After locating the line with "exact ⟨respond .okWrite" in the data that follows, return it and every later line exactly, up to and including the line with "unfold step".
##### Data supplied
theorem finish_keepsUnpacker {s t : State} {r : Except CommandError State} (h : finish s r = .next t)
    (hr : ResultKeepsUnpacker s t r) : KeepsUnpacker s t := by
  rcases finish_cases h with ⟨e, rfl, rfl⟩ | ⟨u, rfl, rfl⟩
  · exact raiseError_keepsUnpacker e s
  · obtain ⟨hpart, hdrawn⟩ := hr rfl
    exact ⟨congrArg succeeded hpart, hdrawn⟩

/-- A command after which a session is open, other than UNPACK_NEXT and a successful UNPACK_BEGIN, leaves the
unpacker as it was (R186, R192). -/
theorem exec_keepsUnpacker {i : Instr} {s t : State} (h : exec i s = .next t) (ha : t.uActive = true)
    (hnext : i ≠ .unpackNext) (hbegin : isUnpackBegin i = true → t.err ≠ 0) : KeepsUnpacker s t := by
  cases i with
  | nop => exact finish_keepsUnpacker (r := .ok s) h fun _ => ⟨rfl, rfl⟩
  | softReset => exact finish_keepsUnpacker (r := .ok (clearRegisters s)) h fun ht => by simp [ht] at ha
  | window off => exact finish_keepsUnpacker h (.check fun _ => ⟨rfl, rfl⟩)
  | sliceExtract n off3 => exact finish_keepsUnpacker h (.check fun _ => ⟨rfl, rfl⟩)
  | sliceMerge n rl rb => exact finish_keepsUnpacker h (.check fun _ => ⟨rfl, rfl⟩)
  | unpackBegin n wc =>
    exact finish_keepsUnpacker h (.check (.check fun ht => absurd (congrArg State.err ht) (hbegin rfl)))
  | unpackNext => exact absurd rfl hnext
  | unpackEnd => exact finish_keepsUnpacker h (.check fun ht => by simp [ht] at ha)
  | packBegin n rem rm => exact finish_keepsUnpacker h (.check (.check (.check fun _ => ⟨rfl, rfl⟩)))
  | packPush => exact finish_keepsUnpacker h (.check (.check fun _ => ⟨rfl, rfl⟩))
  | packEnd => exact finish_keepsUnpacker h (.check (.check fun _ => ⟨rfl, rfl⟩))

/-! ### Steps, and the command that a step runs -/

theorem writeRegister_next (r : Reg) (d : Word) (s : State) : ∃ t, writeRegister r d s = .next t := by
  cases r
  case CMD =>
    obtain ⟨u, hu⟩ := execCommand_next d s
    exact ⟨respond .okWrite u, by rw [writeRegister, hu, answerWith_next]⟩
  case SRC_LEN =>
    simp only [writeRegister, writeSrcLen]
    split
    · exact ⟨_, rfl⟩
    · split <;> exact ⟨_, rfl⟩
  all_goals exact ⟨_, rfl⟩

theorem hostWrite_next (addr : Word) (data : BusData) (s : State) : ∃ t, hostWrite addr data s = .next t := by
  unfold hostWrite
  split
  · exact writeRegister_next _ _ s
  · unfold writeSrc
    split <;> exact ⟨_, rfl⟩
  · exact ⟨_, rfl⟩

/-- Every step has a next state (R327). -/
theorem step_eq_stepTo (s : State) : step s = .next (stepTo s) := by
  have hnext : ∃ t, step s = .next t := by
    unfold step
    split
    · exact ⟨_, rfl⟩
    · next i rest _ =>
      match i with
      | .hardReset => exact ⟨_, rfl⟩
      | .transaction (.hostRead _ _) => exact ⟨_, rfl⟩
      | .transaction (.hostWrite addr data) => exact hostWrite_next addr data _
  obtain ⟨t, ht⟩ := hnext
  simp only [stepTo, ht]

/-- A register is reached at its own offset alone (R35, R73). -/
theorem eq_of_targetOf_register {c : Config} {addr : Word} {r : Reg} (h : targetOf c addr = some (.register r)) :
    addr = BitVec.ofNat 32 (registerOffset r) := by
  unfold targetOf at h
  dsimp only at h
  split at h
  · obtain ⟨r', hr', hrr'⟩ := Option.map_eq_some_iff.mp h
    obtain rfl : r' = r := Target.register.inj hrr'
    have hoffset : registerOffset r' = addr.toNat := by simpa using List.find?_some hr'
    rw [hoffset, BitVec.ofNat_toNat, BitVec.setWidth_eq]
  · split at h
    · cases (Option.ite_none_right_eq_some.mp h).2
    · split at h
      · cases (Option.ite_none_right_eq_some.mp h).2
      · cases h

/-- The next command is of a kind when the next input writes its word to CMD, at 0x008. -/
theorem nextCommandIs_iff (kind : Instr → Bool) (s : State) :
    nextCommandIs kind s = true ↔ ∃ rest w i, s.inputs = .transaction (.hostWrite 0x008#32 (.word w)) :: rest ∧
      decode w = .ok i ∧ kind i = true := by
  unfold nextCommandIs
  split
  · next addr w rest hin =>
    rw [hin]
    cases hdec : decode w <;> simp [hdec]
  · next hother =>
    simp only [Bool.false_eq_true, false_iff]
    rintro ⟨rest, w, i, hin, -⟩
    exact hother _ _ _ hin

/-- The step that takes the write of a legal word to CMD runs its command and answers OK (R286). -/
theorem step_command {s t : State} {rest : List Input} {w : Word} {i : Instr}
    (hin : s.inputs = .transaction (.hostWrite 0x008#32 (.word w)) :: rest) (hdec : decode w = .ok i)
    (hstep : step s = .next t) : ∃ u, exec i (taken rest s) = .next u ∧ t = respond .okWrite u := by
  obtain ⟨u, hu⟩ := exec_next i (taken rest s)
  refine ⟨u, hu, ?_⟩
  rw [step_writeRegister (r := .CMD) rfl hin, writeRegister, execCommand_of_ok hdec, hu, answerWith_next] at hstep
  exact (Host.Outcome.next.inj hstep).symm

/-! ### The steps of a session (R190) -/

/-- The queue and the answers of the port are no part of the unpacker. -/
theorem KeepsUnpacker.around {s u : State} {rest : List Input} (h : KeepsUnpacker (taken rest s) u) (r : Response) :
    KeepsUnpacker s (respond r u) :=
  ⟨congrArg (respond r) h.part, h.drawn⟩

theorem writeStatus_keepsUnpacker (d : Word) (s : State) : KeepsUnpacker s (writeStatus d s) := by
  unfold writeStatus
  split <;> exact ⟨rfl, rfl⟩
##########
### Response
    exact ⟨respond .okWrite u, by rw [writeRegister, hu, answerWith_next]⟩
  case SRC_LEN =>
    simp only [writeRegister, writeSrcLen]
    split
    · exact ⟨_, rfl⟩
    · split <;> exact ⟨_, rfl⟩
  all_goals exact ⟨_, rfl⟩

theorem hostWrite_next (addr : Word) (data : BusData) (s : State) : ∃ t, hostWrite addr data s = .next t := by
  unfold hostWrite
  split
  · exact writeRegister_next _ _ s
  · unfold writeSrc
    split <;> exact ⟨_, rfl⟩
  · exact ⟨_, rfl⟩

/-- Every step has a next state (R327). -/
theorem step_eq_stepTo (s : State) : step s = .next (stepTo s) := by
  have hnext : ∃ t, step s = .next t := by
    unfold step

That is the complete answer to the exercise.